説明

ロックイン型粉末

【課題】保存安定性に優れ、変色や色調の低下及び香質の変化が認められず、しかも消臭機能および抗酸化機能が保持される固形製剤を提供すること。
【解決手段】香粧品にポリフェノール類を封入したロックイン型粉末を配合する。さらに、塩基性物質や酵素を香粧品に配合してもよい。香粧品の中でも、とくに粉末あるいは錠剤入浴剤、粉末あるいは錠剤洗剤などが好ましい。工場から香粧品が出荷された後、消費者が製品を使用するときから使い終わるまでの標準的な期間が経過しても、当該製品の変色や色調の低下及び香質の変化、及び消臭機能や抗酸化機能の低下がない。

【発明の詳細な説明】
【技術分野】
【0001】
本発明は、ポリフェノール類を含有するロックイン型粉末、およびそれを含有する固形製剤に関する。より詳細には、本発明は、ポリフェノール類を含有するロックイン型粉末、および、長期安定性に優れており、長期間保存後でも色調の低下や変色が実質的に観察されず、しかも香質の変化、消臭効果及び抗酸化効果の低下がなく、良好な効果を長期にわたって保持することができる、前記ロックイン型粉末、およびそれを含有する固形製剤に関する。とくに入浴剤や洗剤等に含まれている硫酸ナトリウムや炭酸水素ナトリウムなどの塩基性成分及び界面活性剤や酵素などの成分による変質の生じにくい固形製剤に関する。
【背景技術】
【0002】
近年、生活の多様化、生活程度の向上、意識の変化・向上などに伴い、身の周りの様々な点に注意が向けられるようになった。これらの動きにあわせて、種々の香粧品、例えば粉末入浴剤、錠剤入浴剤(バスタブレット)、バブルバス、デオドラントパウダー、粉末洗剤、自動食器洗い機用洗剤、粉末漂白剤、粉末パック、美白パウダー、ヌメリ取り剤、入れ歯洗浄剤なども、多様な香粧品が市販され、需要者の満足さが高まっている。

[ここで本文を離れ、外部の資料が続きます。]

/-- Settles O22: by the first of the groups in their order, that of the lowest destination. -/
theorem divergentTransferRunsLowestTarget : Obligations.DivergentTransferRunsLowestTarget := by
  intro f e active go target next dest
  have hact (l : Nat) : l ∈ e.t.list e.t.mask ↔ active l := mem_active
  have hspec : Groups (e.laneKey (.brx f) false (e.laneTarget f)) (e.t.list e.t.mask)
      (e.groups (.brx f) false (e.laneTarget f)) := by
    rw [groups_eq, if_neg Bool.false_ne_true]
    exact sortedGroups_spec e (.brx f) false (e.laneTarget f)
  have hF (l : Nat) (_ : l ∈ e.t.list e.t.mask) : e.laneKey (.brx f) false (e.laneTarget f) l = groupKey (dest l) false :=
    laneKey_brx l
  refine ⟨fun s hs ⟨a, ha⟩ => ?_, fun s hs ⟨a, ha, hg⟩ => ?_, fun h => ?_⟩
  · obtain ⟨run, others, hgs, ⟨l, hl, hk⟩, hmin, hlanes⟩ := hspec.first ⟨a, (hact a).mpr ha⟩
    have hc : run.calls = false := hspec.calls_eq hF run (by rw [hgs]; exact List.mem_cons_self)
    have hkey : run.key = groupKey run.dest false := by rw [Group307.key, hc]
    have hdest (m : Nat) (hm : active m) : e.laneKey (.brx f) false (e.laneTarget f) m = run.key ↔ dest m = run.dest := by
      rw [hF m ((hact m).mpr hm), hkey, groupKey_inj, and_iff_left rfl]
    obtain ⟨t, hexec, hpre, hmask⟩ := brx_runs hc hgs
    refine ⟨run.dest, t, (exec_brx hs).trans hexec, ⟨l, (hact l).mp hl, (hdest l ((hact l).mp hl)).mp hk⟩, fun m hm => ?_,
      fun m hm => ?_, hpre⟩
    · have hle := hmin m ((hact m).mpr hm)
      rwa [hF m ((hact m).mpr hm), hkey, groupKey_le] at hle
    · have hrun : run.lanes.getLsbD m = true ↔ active m ∧ dest m = run.dest := by
        rw [hlanes, hact]
        exact and_congr_right (hdest m)
      rw [hmask]
      split
      · rename_i ho
        refine ⟨fun hm' => hrun.mp ?_, fun h => h.1.2⟩
        obtain ⟨x, hx, hxk⟩ := hspec.held m ((hact m).mpr ⟨hm, hm'⟩)
        rw [hgs, ho, List.mem_singleton] at hx
        rw [hlanes, hact]
        exact ⟨⟨hm, hm'⟩, hx ▸ hxk.symm⟩
      · exact hrun
  · obtain ⟨run, others, hgs, hc, ⟨l, hl, hlg, hld⟩, hmin, hlanes⟩ := callx_first (f := f) ⟨a, (hact a).mpr ha, hg⟩
    have hpushed := pushAll_pushed e.t next run others
    obtain ⟨xs, -, hstack⟩ := hpushed.stack
    refine ⟨run.dest, { (e.t.pushAll next run others).putV f.d.toNat (e.t.act f.h) (fun _ => next.truncate 32) with
      mask := run.lanes }, ?_, ⟨l, (hact l).mp hl, hlg, hld⟩, fun m hm hmg => hmin m ((hact m).mpr hm) hmg,
      fun m _ => (hlanes m).trans (and_congr_left' (hact m)), ⟨xs, ?_⟩, ?_, fun m hm hml hmg => ?_⟩
    · rw [exec_callx hs, transfer_of_pushes _ hgs (.inr hc), hc, Bool.true_or]
      rfl
    · exact hstack.symm.trans (Team.putV_stack ..).symm
    · exact (congrArg List.getLast? (Team.putV_stack ..)).trans (pushAll_last hc)
    · refine (getV_putV (e.t.pushAll next run others) f.d.toNat (e.t.act f.h) (fun _ => next.truncate 32) f.d.toNat m hm).trans
        (if_pos ⟨rfl, hmg, ?_⟩)
      rw [hpushed.lanes]
      exact hml
  · obtain ⟨run, others, hgs⟩ : ∃ run others, e.groups (.brx f) false (e.laneTarget f) = run :: others := by
      cases hgs : e.groups (.brx f) false (e.laneTarget f) with
      | nil => rw [Env.transferOver] at h; dsimp only at h; rw [hgs] at h; cases h
      | cons run others => exact ⟨run, others, rfl⟩
    have hcalls (g : Group307) (hg : g ∈ run :: others) : g.calls = false := hspec.calls_eq hF g (hgs ▸ hg)
    have hc : run.calls = false := hcalls run List.mem_cons_self
    unfold Env.transferOver at h
    dsimp only at h
    rw [hgs] at h
    have ho : others ≠ [] := by
      rintro rfl
      rw [Env.pushes, hc] at h
      cases h
    rw [pushes_over (.inl ho)] at h
    obtain ⟨xs, hlen, hstack⟩ := (pushAll_pushed e.t (e.nextPc (.brx f)) run others).stack
    rw [hstack, List.length_append] at h
    rw [sum_pushes fun g hg => hcalls g (List.mem_cons_of_mem _ hg), hc, if_neg Bool.false_ne_true] at hlen
    have hle := hspec.length_le hF
    rw [hgs, List.length_cons] at hle
    omega

end Sys2Proof.Machine
end

section
/-! Delivery of a trap (R211 to R216), the handler window and its save rows (R136, R227). -/

namespace Sys2Proof.Machine

/-- Since when a team waits for a handler window: from its first try. -/
def Team.windowSince (t : Team) (now : Nat) : Nat := match t.status with | .window _ n => n | _ => now

/-! ### Delivery, in the order in which it decides (R211 to R216) -/

section
variable {s0 s : State} {t0 t : Team} {r : Raise} (hland : s0.landAll t0 = (s, t))
include hland

theorem takeTrap_guest (hc : r.cause = .guestPageFault) : s0.takeTrap t0 r = (s.putTeam
    { t with latches := [], region := none, status := .sorrel, stall := 0x0E, restore := none, mid := none, packets := [],
             table := none, fault := r.record, hold := some (t.trapState r (.granules []) (t.wordsOf r.lanes)) }).notify
      (s.blockOf t).part .guestPageFault := by
  unfold State.takeTrap
  rw [hland]
  exact if_pos (beq_iff_eq.mpr hc)

theorem takeTrap_double (hc : r.cause ≠ .guestPageFault) (hd : t.trap.isSome = true ∨ r.cause = .doubleTrap) :
    s0.takeTrap t0 r = (s.notify (s.blockOf t).part .doubleTrap).abortBlock (s.blockOf t) := by
  unfold State.takeTrap
  rw [hland]
  refine (if_neg fun h => hc (beq_iff_eq.mp h)).trans (if_pos ?_)
  rw [Bool.or_eq_true, beq_iff_eq]
  exact hd

variable (hc : r.cause ≠ .guestPageFault) (hd : r.cause ≠ .doubleTrap) (ht : t.trap = none)
include hc hd ht

theorem takeTrap_unhandled (he : (s.ctx (s.blockOf t).ctx).hvec.getLsbD 0 = false) :
    s0.takeTrap t0 r = s.abortBlock (s.blockOf t) := by
  have hdouble : ¬(t.trap.isSome || r.cause == .doubleTrap) = true := by simp [ht, hd]
  unfold State.takeTrap
  rw [hland]
  exact (if_neg fun h => hc (beq_iff_eq.mp h)).trans ((if_neg hdouble).trans (if_pos (by simp only [he]; rfl)))

/-- With a handler the window decides: granules, the save rows, or a wait. -/
theorem takeTrap_handled (he : (s.ctx (s.blockOf t).ctx).hvec.getLsbD 0 = true) :
    s0.takeTrap t0 r =
      let b := s.blockOf t
      let words := t.wordsOf r.lanes
      let entry : CodeOff := ((s.ctx b.ctx).hvec.truncate 48) &&& 0xFFFF_FFFF_FFF8
      if s.granulesUsed t.core b.part + s.reserve t.core b.part + words.length ≤ ((s.part b.part).quota t.core).granules then
        s.putTeam (t.inHandler r (.granules []) words entry)
      else if 1024 * words.length ≤ 384 * b.saveRows then
        (s.spill t b words).putTeam (t.inHandler r (.spill t.chunks) words entry)
      else s.putTeam { t with status := .window r (t.windowSince s.timeNs), stall := 0x0E, latches := [], region := none } := by
  have hdouble : ¬(t.trap.isSome || r.cause == .doubleTrap) = true := by simp [ht, hd]
  unfold State.takeTrap
  rw [hland]
  exact (if_neg fun h => hc (beq_iff_eq.mp h)).trans ((if_neg hdouble).trans (if_neg (by simp only [he]; decide)))

end

/-- Settles O12: by the three cases in which no handler runs. -/
theorem trapsWithoutHandler : Obligations.TrapsWithoutHandler := fun _ _ _ _ _ hland =>
  ⟨fun hc => ⟨_, takeTrap_guest hland hc, rfl, rfl, rfl, rfl, rfl, rfl, rfl, rfl⟩, takeTrap_double hland, takeTrap_unhandled hland⟩

/-! ### Entry of a handler (R136, R212) -/

/-- ENTRY of HVEC is its bits [47:3], an offset of whole words. -/
theorem entry_eq (x : DWord) :
    x.truncate 48 &&& (0xFFFF_FFFF_FFF8 : CodeOff) = BitVec.ofNat 48 (x.toNat % 2 ^ 48 / 8 * 8) := by
  have hmask : (0xFFFF_FFFF_FFF8 : CodeOff) = BitVec.allOnes 48 <<< 3 := by decide
  refine BitVec.eq_of_getLsbD_eq fun i hi => ?_
  rw [BitVec.getLsbD_and, hmask, BitVec.getLsbD_shiftLeft, BitVec.getLsbD_allOnes, BitVec.getLsbD_ofNat, show (8 : Nat) = 2 ^ 3 from rfl,
    Nat.testBit_mul_two_pow, Nat.testBit_div_two_pow, Nat.testBit_mod_two_pow, ← BitVec.getLsbD]
  by_cases h3 : i < 3
  · simp [h3, not_le.mpr h3]
  · have hsub : i - 3 + 3 = i := by omega
    have hone : i - 3 < 48 := by omega
    simp [h3, not_lt.mp h3, hi, hsub, hone]

/-- Settles O11: by the three cases of the handler window. -/
theorem trapEntryRunsHandler : Obligations.TrapEntryRunsHandler := by
  intro s0 s t0 t r hland hc hd ht he b words record entry fits
  have htake := takeTrap_handled hland hc hd ht he
  dsimp only at htake
  rw [entry_eq] at htake
  have hentry (w : Window) : t.inHandler r w words (BitVec.ofNat 48 ((s.ctx b.ctx).hvec.toNat % 2 ^ 48 / 8 * 8)) = entry w := by
    unfold Team.inHandler Team.trapState
    simp only [List.isEmpty_iff]
    rfl
  refine ⟨fun hfits => ?_, fun hfits hrows => ?_, fun hfits hrows => ⟨t.windowSince s.timeNs, ?_⟩⟩
  · rw [htake, ← hentry]
    exact if_pos hfits
  · rw [htake, ← hentry]
    exact (if_neg hfits).trans (if_pos hrows)
  · exact htake.trans ((if_neg hfits).trans (if_neg (not_le.mpr hrows)))

end Sys2Proof.Machine
end

section
/-! The save rows of a handler window: what trap entry spills and RTT restores (R136, R214, R227). -/

namespace Sys2Proof.Machine

/-! ### Runs of writes to registers -/

/-- Writes of registers one after another, from what a team keeps meanwhile, are writes of its registers alone. -/
theorem foldl_vregs {α : Type} (H : Team → α → Map Word → Map Word) (hH : ∀ t m x, H { t with vregs := m } x = H t x)
    (xs : List α) (t : Team) : xs.foldl (fun t x => { t with vregs := H t x t.vregs }) t =
      { t with vregs := xs.foldl (fun m x => H t x m) t.vregs } := by
  induction xs generalizing t with
  | nil => rfl
  | cons x xs ih =>
    rw [List.foldl_cons, ih]
    simp only [hH]
    rfl

/-- An entry that no write of a run names is as before. -/
theorem mget_foldl_other {α : Type} {key : α → Nat} {val : α → Word} {xs : List α} {q : Nat} (h : ∀ x ∈ xs, key x ≠ q) (m : Map Word) :
    mget 0 (xs.foldl (fun m x => mset 0 m (key x) (val x)) m) q = mget 0 m q := by
  induction xs generalizing m with
  | nil => rfl
  | cons x xs ih =>
    rw [List.foldl_cons, ih fun y hy => h y (List.mem_cons_of_mem _ hy), mget_mset, if_neg (h x List.mem_cons_self).symm]

/-- An entry that a run of writes to different places names takes its value. -/
theorem mget_foldl_of_mem {α : Type} {key : α → Nat} {val : α → Word} {xs : List α} {x : α} (hx : x ∈ xs)
    (h : ∀ y ∈ xs, key y = key x → y = x) (m : Map Word) :
    mget 0 (xs.foldl (fun m x => mset 0 m (key x) (val x)) m) (key x) = val x := by
  induction xs generalizing m with
  | nil => cases hx
  | cons y xs ih =>
    rw [List.foldl_cons]
    by_cases hin : x ∈ xs
    · exact ih hin (fun z hz => h z (List.mem_cons_of_mem _ hz)) _
    · obtain rfl : x = y := (List.mem_cons.mp hx).resolve_right hin
      rw [mget_foldl_other, mget_mset, if_pos rfl]
      exact fun z hz hk => hin (h z (List.mem_cons_of_mem _ hz) hk ▸ hz)

/-! ### What RTT restores (R214) -/

/-- A place of the save rows: the trapping word and its number among them, the register and the lane within it. -/
structure SaveCell where
  word : Nat
  n : Nat
  k : Nat
  l : Nat

/-- The places of one trapping word. -/
def wordCells (lanes j n : Nat) : List SaveCell := (List.range 8).flatMap fun k => (List.range lanes).map fun l => ⟨j, n, k, l⟩

/-- The places of the save rows of a team whose words hold `lanes` lanes. -/
def saveCells (words : List Nat) (lanes : Nat) : List SaveCell :=
  words.zipIdx.flatMap fun x => wordCells lanes x.1 x.2

theorem mem_saveCells {words : List Nat} {lanes : Nat} {x : SaveCell} :
    x ∈ saveCells words lanes ↔ words[x.n]? = some x.word ∧ x.k < 8 ∧ x.l < lanes := by
  obtain ⟨j, n, k, l⟩ := x
  unfold saveCells wordCells
  simp only [List.mem_flatMap, List.mem_map, List.mem_range, SaveCell.mk.injEq, Prod.exists, List.mem_zipIdx_iff_getElem?]
  constructor
  · rintro ⟨j', n', h, k', hk, l', hl, rfl, rfl, rfl, rfl⟩
    exact ⟨h, hk, hl⟩
  · rintro ⟨h, hk, hl⟩
    exact ⟨j, n, h, k, hk, l, hl, rfl, rfl, rfl, rfl⟩

/-- The register and lane that a place of the save rows keeps, for a team that held `c` chunks. -/
def SaveCell.key (c : Nat) (x : SaveCell) : Nat := 1024 * (32 * c - 8 + x.k) + 32 * x.word + x.l

/-- The value at a place of a team's save rows, which stand in the core scratchpad `spad`. -/
def Block.savedAt (b : Block) (spad : Map Byte) (t : Team) (x : SaveCell) : Word :=
  BitVec.ofNat 32 (leNat (mgetList 0 spad
    (b.saveAt t + 1024 * x.n + 128 * x.k + 4 * (if t.fore then 16 * t.half + x.l else x.l)) 4))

多様な香粧品の一つとして、口臭、汗臭などの身近な臭いに対する配慮を施した香粧品がある。その多くは臭いを感じないようにする、所謂マスキングする機能を持つ製品であるが、一方では悪臭成分を補足する所謂消臭機能を有する製品も検討されており、例えば、香粧品に消臭有効成分を配合させる香粧品の開発が検討されているところである。前記消臭成分としては植物抽出物に含まれる消臭成分が多い(特許文献1、特許文献2など)。該消臭成分は天然物に由来するものであり、安心して使用できるうえに、消臭効果も優れているが、十分に満足することができるというほどの効果をもたらすとはいえない。
そこで、本発明者らは消臭機能がより優れる技術を揮発しようと検討したところ、植物中に存在が知られているポリフェノール類にアルカリ成分を共存させる消臭剤組成物は、消臭効果が優れているうえ、前記消臭剤と同様に安心して使用できるという特徴も備えているという知見を得、この知見を応用する研究を開始した。

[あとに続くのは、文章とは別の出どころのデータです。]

-- ==== Sys2Proof/Machine/Operands.lean ====
section
/-! DEFINITION. The operand checks of the step (40_execution_cycle.md rule R91 checks 2 and 3; 60_exceptions.md rules R153,
R154, R160), one function for each operand form: first the kinds of all slots, then the register indices in the order rs1,
rs2, rd. -/

namespace Sys2Proof.Machine

/-- What an operand check finds wrong. -/
inductive OperandFault where
  /-- A slot of the wrong kind, or a 12-bit immediate above 4095 (check 2). -/
  | wrongShape
  /-- A register index above 15 (check 3). -/
  | badRegister (index : Byte)
deriving DecidableEq, Repr

/-- The register an 8-bit index names, if it names one (10_state.md rule R17). -/
def regIndex (n : Byte) : Except OperandFault RegIndex :=
  if n.toNat ≤ 15 then .ok (n.setWidth 4) else .error (.badRegister n)

/-- Format RR: the registers of `rd` and `rs1`. -/
def operandsRR (rd rs1 : Operand) : Except OperandFault (RegIndex × RegIndex) :=
  match rd, rs1 with
  | .reg d, .reg a =>
    match regIndex a with
    | .error f => .error f
    | .ok a' =>
      match regIndex d with
      | .error f => .error f
      | .ok d' => .ok (d', a')
  | _, _ => .error .wrongShape

/-- Format RRR: the registers of `rd`, `rs1` and `rs2`. -/
def operandsRRR (rd rs1 rs2 : Operand) : Except OperandFault (RegIndex × RegIndex × RegIndex) :=
  match rd, rs1, rs2 with
  | .reg d, .reg a, .reg b =>
    match regIndex a with
    | .error f => .error f
    | .ok a' =>
      match regIndex b with
      | .error f => .error f
      | .ok b' =>
        match regIndex d with
        | .error f => .error f
        | .ok d' => .ok (d', a', b')
  | _, _, _ => .error .wrongShape

/-- Format I: the registers of `rd` and `rs1`, and the 8-bit immediate as it stands (30_encoding.md rule R49). -/
def operandsI (rd rs1 imm : Operand) : Except OperandFault (RegIndex × RegIndex × Byte) :=
  match rd, rs1, imm with
  | .reg d, .reg a, .imm8 k =>
    match regIndex a with
    | .error f => .error f
    | .ok a' =>
      match regIndex d with
      | .error f => .error f
      | .ok d' => .ok (d', a', k)
  | _, _, _ => .error .wrongShape

/-- Format J: the target `zext_16(imm12)` (45_control_transfer.md rules R140, R144); a carrier above 4095 is out of shape. -/
def operandsJ (imm : Operand) : Except OperandFault Addr :=
  match imm with
  | .imm12 t => if t.toNat ≤ 4095 then .ok t else .error .wrongShape
  | _ => .error .wrongShape

/-- Raise the fault a check found, with the payload of 60_exceptions.md rule R151. -/
def raiseOperand (f : OperandFault) (s : State) : State :=
  match f with
  | .wrongShape => raise .invalidOperands s.pc s
  | .badRegister n => raise .invalidRegister (n.setWidth 16) s

end Sys2Proof.Machine
end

そして、例えば洗剤や入浴剤などの香粧品には通常アルカリ成分が配合されている点に着目し、前記香粧品にポリフェノール類を配合さてみたところ、優れた消臭機能を付与させる香粧品を得ることができた。
ところが、このポリフェノール類を含有する前記香粧品は、初期のころはともかく、長い時間の経過後には香粧品自体が着色(変色)し、そのうえ、香粧品から揮散される香質も変化するという、新たな問題点が見出された。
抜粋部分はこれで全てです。